K.
Godage traces some of Sri Lanka's post independence developments
through the prism of 55 years of post-freedom relations with India
"We kissed the hand we
cannot cut"
Whereas the freedom struggle in India was confrontational,
Lanka adopted quite a different approach. The Sinhala and Tamil
middle classes, having studied in England and some being Anglican
Christians, were more than comfortable with the British. They extracted
concessions, including the right of 'home rule', on an incremental
basis from the 19th century onwards till final independence in 1948.
The only rebellion
against British rule took place in 1818 soon after the Kandyan kingdom
was ceded to the British. This rebellion was put down with unparalleled
ferocity using mercenaries from Malaya.
Following
the leader
In keeping with the old saying 'we must kiss the hand we cannot
cut', our leaders collaborated with the British. Some even took
pride in wearing 'top hat and tails' to take the salute of the armed
services on independence day. They even held a 'ball' with ladies
in evening gowns and men in 'black tie' on the eve of independence
day, far removed, no doubt, from the manner in which nationalistic
Indians celebrated their independence from the British.
It came as
no surprise then that though we had received our independence from
Britain, we became dependent on the former colonial power for our
defence. The government of the first Prime Minister D.S. Senanayake
signed a defence agreement with the United Kingdom permitting Britain
to use the Trincomalee harbour and the oil tank facility which the
British had constructed during the Second World War. It was, at
the time, thought that the defence arrangement with Britain would
secure the country from perceived Indian hegemonism.
The Pannikar
doctrine (named after K.M. Pannikar) emphasized the importance of
the Indian Ocean for the defence of India. According to Pannikar,
this 'vulnerability' made it necessary for Lanka or Ceylon to become
an integral part of India's defence structure. The British had kept
out other imperialist powers from the Indian Ocean in order to protect
their interests. The perception was that India considered itself
the successor to the British Raj and therefore sought to use the
same principle to incorporate other states and keep out external
forces from the subcontinent. This, at the time, was seen as part
of India's strategy to establish its hegemony and dominance over
the region, prompting the leaders of Ceylon seek protection under
a defence agreement with Britain.
Despite this
defence agreement, the leaders of the two countries enjoyed the
most cordial of relations, both personal and official. The only
irritant to both countries concerned the status of the indentured
labour that had been brought to Ceylon by the British to work on
the tea plantations. We shall return to it, but for the present
let us record the fact that relations between the two countries
were as close as they could have been at the time. Particular mention
needs to be made of the close personal relationship that existed
between Indian High Commissioner Desai and his Cambridge friend,
the Prime Minister of Ceylon, the colourful and irrepressible Sir
John Kotelawala.
Ceylon sought
to play a role in the politics of the region and also champion the
rights of the new world emerging from colonial bondage. Despite
the defence agreement with Britain, it was Prime Minister Kotelawala
who firmly stated that the country would not align itself to any
bloc, nor go with a begging bowl to any country. He stood for Asian
solidarity and was responsible for calling the meeting of the 'Colombo
Powers'; India, Pakistan, Burma, Indonesia and Ceylon. This meeting,
which eventually led to the Afro-Asian Conference in Bandung, Indonesia,
would not have come about had it not been for the joint efforts
of Nehru and the anti-communist Sir John Kotelawala. It was their
close cooperation despite their political differences that resulted
in the Bandung Conference becoming a reality. Theirs was a combined
voice for peace and coexistence in the world during the second decade
of the Cold War.
During the
1956 elections, Kotelawala was defeated and Solomon Bandaranaike
assumed office, forming a coalition with a motley 'crowd' of socialists
and Sinhala nationalists. The Marxists also supported the coalition.

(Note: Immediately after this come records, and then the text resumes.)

-- ==== Sys2Proof/Machine/TypeC.lean ====
section
/-! DEFINITION. Type-C attach, power contracts, guards and the power path (chapter 15). -/
namespace Sys2Proof.Machine

def isDown (s : State) (t : Nat) : Bool := tileRole s t = 2
def isUp (s : State) (t : Nat) : Bool := tileRole s t = 1
def changeTc (t : Nat) (f : TypeC → TypeC) (s : State) : State := putTc t (f (tcOf s t)) s
def profileOf (s : State) (t : Nat) : Option Rec := (tileRec s t).bind (fun r => pdProf s (r.u8 4))
/-- PD logic that answers: the grove is ready and the tile is in service (R186, R207). -/
def pdServes (s : State) (t : Nat) : Bool := tileReady s t && !tilePruned s t && !tileHeldDown s t && attached s t
/-- A PD message arrives: while the Olulo is not Active it rings the tile's bell and gets no answer (R143). -/
def pdMessage (t : Nat) (f : State → State) (s : State) : State :=
  if dormantState s != 0 then ringBell t true s else if pdServes s t then f s else s
def sendPd (t : Nat) (m : Pd) (s : State) : State := s.emit (.pd t m)
def pdSrc (t : Nat) : Nat := tileSrc t 5

/-- The set-point code of a voltage in mV (R319); a half step rounds away from zero (DESIGN CHOICE). -/
def setCode (x : TypeC) (mv : Nat) : Int :=
  let g := f32Rat x.gain
  let o := f32Rat x.offset
  if g.1 ≤ 0 then -1 else roundAway (((mv : Int) * o.2 - o.1) * g.2) (o.2 * g.1.toNat)
def codeFits (x : TypeC) (mv : Nat) : Bool := decide (0 ≤ setCode x mv) && decide (setCode x mv ≤ 1023)

/-- I_obj in mA (R313): 5 V at up to 1,500 mA without a board record (R227). -/
def objectMa (s : State) (t : Nat) : Nat :=
  min (offerMa s t) (if s.isSet (R.TC_STATUS.EMARKED_5A t) then 5000 else 3000)
/-- The voltages of FIXED_MASK that a DOWN tile offers, in mV (R313). -/
def fixedVoltages (s : State) (t : Nat) : List Nat :=
  match profileOf s t with
  | some p =>
    ([(0, 5000), (1, 9000), (2, 15000), (3, 20000)] : List (Nat × Nat)).filterMap (fun e =>
      if bit (p.u8 1) e.1 && e.2 ≤ s.rd (R.TC_CAL.VBUS_MAX t) && codeFits (tcOf s t) e.2
        && ((tcOf s t).converter != 0 || e.2 = 5000) then some e.2 else none)
  | none => []
/-- The programmable object's range in 100 mV units (R313). -/
def ppsRange (s : State) (t : Nat) : Option (Nat × Nat) :=
  match profileOf s t with
  | some p =>
    if p.u16 4 = 0 || (tcOf s t).converter = 0 then none
    else
      let hi := min (20 * p.u16 4) (s.rd (R.TC_CAL.VBUS_MAX t))
      let vs := (List.range 211).filter (fun v => 20 * p.u16 2 ≤ 100 * v && 100 * v ≤ hi && codeFits (tcOf s t) (100 * v))
      match vs.head?, vs.getLast? with
      | some a, some b => some (a, b)
      | _, _ => none
  | none => none
def fixedObject (first : Bool) (mv ma : Nat) : Nat := (if first then 2 ^ 26 else 0) + 2 ^ 10 * (mv / 50) + ma / 10
def ppsObject (lo hi ma : Nat) : Nat := 0xC0000000 + 2 ^ 17 * hi + 2 ^ 8 * lo + ma / 50
/-- The Source_Capabilities of a DOWN tile (R313). -/
def sourceObjects (s : State) (t : Nat) : List Nat :=
  let ma := objectMa s t
  let fixed := (fixedVoltages s t).zipIdx.map (fun e => fixedObject (e.2 = 0) e.1 ma)
  match ppsRange s t with
  | some (lo, hi) => fixed ++ [ppsObject lo hi ma]
  | none => fixed
def sendCaps (t : Nat) (s : State) : State :=
  sendPd t (.sourceCaps (sourceObjects s t)) (changeTc t (fun x => { x with objs := sourceObjects s t, acked := false, ams := 1 }) s)

/-- A hard reset, sent or received (R316, R317): the negotiation after it is what TILE_PD retries. -/
def hardReset (t : Nat) (s : State) : State :=
  let s1 := failOrRetry (pdSrc t) (changeTc t (fun x => { x with noContract := true })) (s.bump (R.TC_COUNTS.HARD_RESETS t) 1)
  if isDown s t then
    let s2 := changeTc t (fun x => { x with hold := true, softReset := false }) ((s1.off (R.TC_STATUS.VCONN_ON t)).off (R.TC_STATUS.EMARKED_5A t))
    if 2 ≤ pathOf s2 t && pathOf s2 t ≤ 4 then toDischarge t s2 else syncPath t s2
  else changeTc t (fun x => { x with softReset := false }) (endContract t s1)
def sendHardReset (t : Nat) (s : State) : State := hardReset t (sendPd t .hardReset s)

/-- What a new attach or a detach clears. -/
def freshPd (t : Nat) (s : State) : State :=
  retryEnd (pdSrc t) (changeTc t (fun x =>
    { x with objs := [], repeats := 0, acked := false, pending := none, moved := false, noContract := false, cable := [],
             tries := 0, fixedReq := 0, softReset := false, ams := 0, rev3 := false })
    { s with backoff := Tab.put false s.backoff (pdSrc t) false })
/-- The classes of both lines, with the cause of TILE_CC_UNSETTLED, which lasts while either is unsettled (R306). -/
def setCc (t cc1 cc2 : Nat) (s : State) : State :=
  setCause (tileSrc t 0) (cc1 = 6 || cc2 = 6) ((s.wr (R.TC_STATUS.CC_1 t) cc1).wr (R.TC_STATUS.CC_2 t) cc2)
def isRp (c : Nat) : Bool := 3 ≤ c && c ≤ 5
/-- The orientation that a CC pair gives: 1 or 2, 0 for no attach combination (R306, R309). -/
def attachLine (s : State) (t cc1 cc2 : Nat) : Nat :=
  if isDown s t && s.rd (R.TC_STATUS.PRESENT t) = 2 then
    if cc1 = 2 && cc2 ≤ 1 then 1 else if cc2 = 2 && cc1 ≤ 1 then 2 else 0
  else if (isUp s t || isDfu s t) && s.isSet (R.TILE_STATUS.VBUS_PRESENT t) then
    if isRp cc1 && !isRp cc2 then 1 else if isRp cc2 && !isRp cc1 then 2 else 0
  else 0

/-- TILE_0 connects in recovery (R172): at high speed only, so a host that attaches at full speed gets no response to reset. -/
def dfuConnect (up : UpConnect) (s : State) : State :=
  if 3 ≤ up.speed.val then (s.wr (R.TILE_STATUS.SPEED 0) 3).wr (R.TILE_STATUS.LINK 0) 3 else s.wr (R.TILE_STATUS.LINK 0) 1
/-- A CC pair that is no attach combination: no debounce goes on (R306, R309). -/
def noAttach (t : Nat) (s : State) : State := if s.rd (R.TILE_STATUS.ATTACH t) = 1 then s.wr (R.TILE_STATUS.ATTACH t) 0 else s
/-- TYPEC_ATTACH (R306, R309, R272, R262): after its debounce a DOWN tile queues for VBUS when its other conditions hold; an
UP tile connects. -/
def execTypecAttach (tile : Fin 14) (cc1 cc2 : Fin 7) (vbus : VbusSeen) (up : UpConnect) (s : State) : Res :=
  let t := tile.val
  let s1 := ringBell t true (setCc t cc1 cc2 (senseVbus t vbus.mv s))
  let o := attachLine s1 t cc1 cc2
  completes s (if o = 0 || attached s1 t then
      (if !configured s1 && t = 0 && 4000 < vbus.mv then upConnect t up s1 else if o = 0 then noAttach t s1 else s1)
    else if !vbus.held then s1.wr (R.TILE_STATUS.ATTACH t) 1
    else if isDfu s t then dfuConnect up ((s1.wr (R.TILE_STATUS.ATTACH t) 2).wr (R.TILE_STATUS.ORIENT t) o)
    else upConnect t up (syncPath t (freshPd t ((s1.wr (R.TILE_STATUS.ATTACH t) 2).wr (R.TILE_STATUS.ORIENT t) o))))

/-- A tile's partner is gone: the path follows, VCONN and the contract end (R306, R308, R328). -/
def detachTile (t : Nat) (s : State) : State :=
  let s1 := ((s.wr (R.TILE_STATUS.ATTACH t) 0).wr (R.TILE_STATUS.ORIENT t) 0)
  let s2 := (s1.off (R.TC_STATUS.VCONN_ON t)).off (R.TC_STATUS.EMARKED_5A t)
  let s3 := syncPath t (endContract t (changeTc t (fun x => { x with hold := false }) (freshPd t s2)))
  match slotOfUpTile s3 t with
  | some slot => upGone slot t 1 s3
  | none => portDisconnect t s3
/-- TYPEC_DETACH (R306). -/
def execTypecDetach (tile : Fin 14) (cc1 cc2 : Fin 7) (vbus : Nat) (s : State) : Res :=
  let t := tile.val
  let o := s.rd (R.TILE_STATUS.ORIENT t)
  let s1 := ringBell t true (setCc t cc1 cc2 (senseVbus t vbus s))
  let gone := if isUp s t || isDfu s t then !s1.isSet (R.TILE_STATUS.VBUS_PRESENT t) || (cc1.val = 0 && cc2.val = 0)
    else (if o = 2 then cc2.val = 0 else cc1.val = 0)
  completes s (if attached s t then (if gone then (if isDfu s t then dfuGone s1 else detachTile t s1) else s1)
    else if attachLine s1 t cc1 cc2 = 0 then s1.wr (R.TILE_STATUS.ATTACH t) 0 else s1)

/-- CC_UNSETTLED (R306): a line becomes unsettled (6), or settles to a class. -/
def execCcUnsettled (tile : Fin 14) (line2 : Bool) (cls : Fin 7) (s : State) : Res :=
  let t := tile.val
  completes s (if line2 then setCc t (s.rd (R.TC_STATUS.CC_1 t)) cls s else setCc t cls (s.rd (R.TC_STATUS.CC_2 t)) s)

Bandaranaike was a liberal in the mould of Nehru. In the circumstances,
1956 saw the beginning of a new chapter in Indo-Lanka relations.
The government of Bandaranaike abrogated the defence pact with Britain
and sought to cultivate relations with countries of the communist
bloc, stating that the country was now 'non-aligned' and 'committed
to the hilt' and not neutral.
Bandaranaike,
the 'wordsmith', was of the view that non-alignment and the 'panchasila'
principles would provide the necessary security for the country.
Panditji himself lived to see the humiliation of his country by
the Chinese who were of a different persuasion and disposition.
Herein was a lesson for Lanka, which it never learnt. Sri Lanka
continued with its commitment to non-alignment, depending for its
security on the goodwill of its neighbour. In the years that immediately
followed, the two countries cultivated the closest of relations.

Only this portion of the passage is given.